In the records below, find the line that contains "def casOp (op" and the line that contains "theorem framed (l", then retype exactly those two lines and every line between them.

**Collected data**.
#####
-- ==== Sys2Proof/Tests/Slice0.lean ====
section
/-!
SUPPORT. Tests: ill-formed commands, the spec's worked examples, single commands, and for each statement of
Certificates/Slice0/Obligations.lean a state and operands that meet the hypotheses of every clause.
-/

set_option Elab.async false
set_option maxRecDepth 100000
set_option linter.unusedVariables false
set_option linter.unusedSimpArgs false

namespace Sys2Proof.Tests

open Sys2Proof Sys2Proof.Machine

/-- The module after reset with every power domain on. -/
def wOn : State := State.reset.wr A.pwrDomState 0xFFFF

/-- Staging words written. -/
def setStage (s : State) (l : List (Nat × Word)) : State :=
  { s with stage := l.foldl (fun m e => CellList.set resetOf m e.1 e.2) s.stage }

/-- A row that no witness needs. -/
def rowNone : RegRow := ⟨0, 0, 0, 0, 0, .ro, 0, 0, 0, 0, false, []⟩


/-- A value is less than 2 ns beyond itself. -/
theorem gap_lt (a b : Int) : a - b < 32000 + (a - b) := by omega

/-- A PTP message of `mt` from port `p` with sequenceId `q`. -/
def ptpMsg (mt f0 : Nat) (p : Bytes) (q : Nat) (body : Bytes) : Bytes :=
  [byte mt, 0x12] ++ be 2 (34 + body.length) ++ [0, 0, byte f0, 0] ++ zeros 12 ++ p ++ be 2 q ++ [0, 0] ++ body

/-- A frame with a payload on an Ethertype. -/
def ethF (t : Nat) (d : Bytes) : Bytes := zeros 12 ++ be 2 t ++ d

/-- The same over UDP from 10.0.0.1. -/
def udpF (d : Bytes) : Bytes :=
  ethF 0x800 ([0x45, 0] ++ be 2 (28 + d.length) ++ [0, 0, 0, 0, 64, 17, 0, 0, 10, 0, 0, 1, 10, 0, 0, 2, 1, 63, 1, 63] ++
    be 2 (8 + d.length) ++ [0, 0] ++ d)

/-- The module with one claimed frame on link 7. -/
def wClaim (k : ClaimKind) (d : Bytes) (s : State) : State := { s with ports := { s.ports with claims := [⟨k, ⟨7, 0, d⟩⟩] } }

/-- Link 7 UP and PTP instance 0 enabled on it over Ethernet. -/
def wInst : State := ((wOn.wr (A.macLinkStatus 7) 1).wr (A.ptpInstCfg 0) 1).wr (A.ptpInstLinks 0) 0xFFFF

/-- Slave instance 1 on link 7, LISTENING, with a CFG word. -/
def wSlv (cfg : Word) (f : PtpSlave → PtpSlave) : State :=
  ((((wOn.wr (A.macLinkStatus 7) 1).wr (A.ptpSlvCfg 1) cfg).wr (A.ptpSlvState 1) 1).wr (A.ptpSlvMaster 1 2) 0xFFFF).wr
    (A.ptpSlvMaster 1 3) 0x0A000001 |>.setSlave 1 f

/-- A REQUEST TLV for Announce at interval 0 and 300 s. -/
def reqTlv : Bytes := [0, 4, 0, 6, 0xB0, 0, 0, 0, 1, 44]

/-- A request record of a kind on link 7. -/
def wReq (k : ReqKind) : Request :=
  ⟨k, ⟨7, 0, []⟩, 0, 0, 0, 0, 0, 0, 15, zeros 16, [0, 0, 0], 0, false, none⟩

/-- A job record: operation, parameter, slot, words, progress address and tag. -/
def jrec (op param slot w prog tag : Nat) : Bytes :=
  [byte op, byte param, 3, byte slot] ++ le 2 w ++ zeros 26 ++ le 8 prog ++ le 4 tag ++ zeros 20

/-- A job as fetched, of no ring. -/
def job (r input : Bytes) : PkeJob := ⟨none, 0, r, input, none, 7, 0, false, false, 0, 0, none, none, 0, 0, 0⟩

/-- Core 15 runs a job. -/
def wCore (j : PkeJob) : State :=
  { wOn with pke := { wOn.pke with cores := modAt wOn.pke.cores 15 (fun _ => ⟨some j, 0, []⟩) } }

/-- A job waits in the queue while every core is free. -/
def wJob (j : PkeJob) (k : KeySlot) : State :=
  { wOn.wr A.pkeStatus 0xFFFF with pke := { wOn.pke with queue := [j], slots := modAt wOn.pke.slots 63 (fun _ => k) } }

/-- P-256's base point. -/
def p256G : Bytes := [4] ++ be 32 (pCurveOf 0x11).gx ++ be 32 (pCurveOf 0x11).gy

/-- A descriptor. -/
def desc (len ctl arg : Nat) : Desc := ⟨0, 4096, len, ctl, [], arg, 0, false⟩

/-- Ring 5 of a type, RUNNING, with one descriptor waiting. -/
def wRing (cfg : Word) (d : Desc) : State :=
  ((wOn.wr (A.hifRingCfg 5) cfg).wr (A.hifRingState 5) 1).setRing 5 (fun r => { r with waiting := [d] })

/-- Session 4 in use. -/
def wSess (f : Session → Session) (s : State) : State :=
  { s with celen := { s.celen with recovery := false, sessions := [none, none, none, some (f ⟨[1], true, none, 0, none⟩)] } }

/-- A message. -/
def mpMsg (b : Bytes) : MpMsg := ⟨0x434C, 1, b.length, 77, b⟩

/-- The sensors of a module at rest. -/
def sense (t : Int) : PowerSense := ⟨2300, 480, 480, 240, 60, t, 250, 300⟩

/-- A Peorel frame of a type for the system whose identity is 1. -/
def peorel (type len : Nat) (rest : Bytes) : Bytes :=
  [1, 0x80, 0xC2, 0, 0, 0x0E] ++ zeros 6 ++ be 2 0x88B6 ++ [1, byte type] ++ be 2 len ++ be 8 1 ++ be 8 9 ++ [0, 0, 0, 0] ++ rest ++ zeros len

/-- The number of two words. -/
theorem rd64_lt (s : State) (a : Nat) : s.rd64 a < 2 ^ 64 := by
  have h1 := (s.rd a).isLt
  have h2 := (s.rd (a + 4)).isLt
  unfold State.rd64
  omega

/-- A requester that a DONE carries comes back. -/
theorem be8_back (n : Nat) (h : n < 2 ^ 64) :
    beAt ((peorel 5 88 (zeros 48 ++ be 8 n ++ be 4 4)).drop 14) 72 8 = n := by
  show ofBe [byte (n >>> 56), byte (n >>> 48), byte (n >>> 40), byte (n >>> 32), byte (n >>> 24), byte (n >>> 16),
    byte (n >>> 8), byte (n >>> 0)] = n
  simp only [ofBe, List.foldl, byte, BitVec.toNat_ofNat, Nat.shiftRight_eq_div_pow]
  omega

/-- Lane 7 UP in system 1. -/
def wLane : State := ((wOn.wr (A.cmacLaneStatus 7) 1).wr A.casSystemIdLo 1).wr A.casCfg 1

/-- An operation held with its entry due. -/
def casOp (op : Nat) : CasOp := ⟨3, op, 0, 9, 4, 0, [1, 2], some 0, [], 0, none, [], false, false⟩

/-- The module with an operation whose entry is due. -/
def wOp (op : Nat) : State :=
  { wLane with cas := { wOn.cas with ops := [casOp op] }, ts := { wOn.ts with calendar := [(3, ownEntry 0x17 0 0 0 1 1)] } }


/-- A command answers a next state. -/
def nexts (c : Instr) (s : State) : Bool := match exec c s with
  | .next _ => true
  | _ => false

theorem of_nexts (c : Instr) (s : State) (h : nexts c s = true) : ∃ t, exec c s = .next t := by
  unfold nexts at h
  split at h
  · exact ⟨_, ‹_›⟩
  · cases h

/-- The hypotheses of a frame of parts are met: the command answers a next state, and the queue is outside the list. -/
theorem framed (l : List (Instr × State × List Part))
    (h : (l.all (fun x => nexts x.1 x.2.1 && !(x.2.2.contains Part.queue))) = true) :
    ∀ x ∈ l, (∃ t, exec x.1 x.2.1 = .next t) ∧ Part.queue ∉ x.2.2 := by
  intro x hx
  have := List.all_eq_true.1 h x hx
  simp only [Bool.and_eq_true, Bool.not_eq_true', List.contains_eq_mem, decide_eq_false_iff_not] at this
  exact ⟨of_nexts _ _ this.1, this.2⟩

/-- The hypotheses of a frame of registers are met: the state is canonical and the command answers a next state. -/
theorem framedRegs (l : List (Instr × State))
    (h : (l.all (fun x => nexts x.1 x.2 && x.2.canonical)) = true) :
    ∀ x ∈ l, x.2.canonical = true ∧ ∃ t, exec x.1 x.2 = .next t := by
  intro x hx
  have := List.all_eq_true.1 h x hx
  simp only [Bool.and_eq_true] at this
  exact ⟨this.2, of_nexts _ _ this.1⟩

/-! ### Ill-formed commands: one for each check of `Instr.wf` -/

theorem test_ill_formed_1 : ∀ c ∈ ([
    .registerWrite 0 5 (A.tscCalCmd) [(15, 7)],
    .crClearingRead 0 5 (A.hifKicks) false,
    .sqAcknowledge 0 5 (A.refEvent) 0x01000001,
    .stageWrite 0 5 (A.refInCfg 13) 0xFFFFFFFF,
    .lkWrite 0 5 (A.rcpLtSlot) 5,
    .guardTimeout 0 5,
    .sluCommit 0 5 33 0,
    .sluCommit 0 1 64 0,
    .sluCancel 0 5 4,
    .sluCancel 0 0 64,
    .sluRevert 0 5 34,
    .sluRevert 0 3 64,
    .flowAdopt 0 8 1,
    .flowAdopt 0 7 2,
    .nowSecLoRead 0 5,
    .outEdge 0 6,
    .pulseEnd 0 4,
    .qualTimeExpire 0 14,
    .wtrExpire 0 14,
    .distrustHoldExpire 0 14,
    .refLossTimeout 0 14,
    .refForce 0 5 12 0xFFFFFFF3,
    .clearDistrust 0 5 (word 12) 0xFFFFFFF3,
    .offsetLoRead 0 5 13,
    .offsetLoRead 0 0 14,
    .stepApprove 0 5 256 0xFFFFFEFF,
    .stepApproveSlew 0 5 0 0xFFFFFDFF,
    .calCreate 0 5 0x00030000 [] 1,
    .calCancel 0 5 0x00030000 [] 1,
    .calModify 0 5 0x00030000 [] 1,
    .calNone 0 5 0x00030000 [] 1,
    .cartRelease 0 5 0xFFFFFFFE,
    .cartResume 0 5 0xFFFFFFFD,
    .cartForget 0 5 0xFFFFFFFC,
    .gnssSolutionDone 0 2 (⟨[], [], (0, 0, 0), []⟩),
    .gnssAlarmClear 0 2 2,
    .gnssExclEnd 0 2 true 2 3,
    .channelLossOfLock 0 2 159,
    .channelLossOfLock 0 1 160,
    .navRecord 0 2 (⟨0, 1, 0, 0, 0, 450, [], true, false, none, none, none⟩),
    .surveyStart 0 5 0x10 [] 1,
    .surveyAbort 0 5 0x10 [] 1,
    .surveyProgress 0 2,
    .surveyComplete 0 2,
    .surveyTimeout 0 2,
    .posFix 0 5 0x10 [] 1,
    .posClear 0 5 0x10 [] 1,
    .snapArm 0 5 0x10 [] 1,
    .snapAbort 0 5 0x10 [] 1,
    .replayStart 0 5 0x10 [] 1] : List Instr), c.wf = false := by
  decide +kernel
#####
**RESPONSE BELOW**.
def casOp (op : Nat) : CasOp := ⟨3, op, 0, 9, 4, 0, [1, 2], some 0, [], 0, none, [], false, false⟩

/-- The module with an operation whose entry is due. -/
def wOp (op : Nat) : State :=
  { wLane with cas := { wOn.cas with ops := [casOp op] }, ts := { wOn.ts with calendar := [(3, ownEntry 0x17 0 0 0 1 1)] } }


/-- A command answers a next state. -/
def nexts (c : Instr) (s : State) : Bool := match exec c s with
  | .next _ => true
  | _ => false

theorem of_nexts (c : Instr) (s : State) (h : nexts c s = true) : ∃ t, exec c s = .next t := by
  unfold nexts at h
  split at h
  · exact ⟨_, ‹_›⟩
  · cases h

/-- The hypotheses of a frame of parts are met: the command answers a next state, and the queue is outside the list. -/
theorem framed (l : List (Instr × State × List Part))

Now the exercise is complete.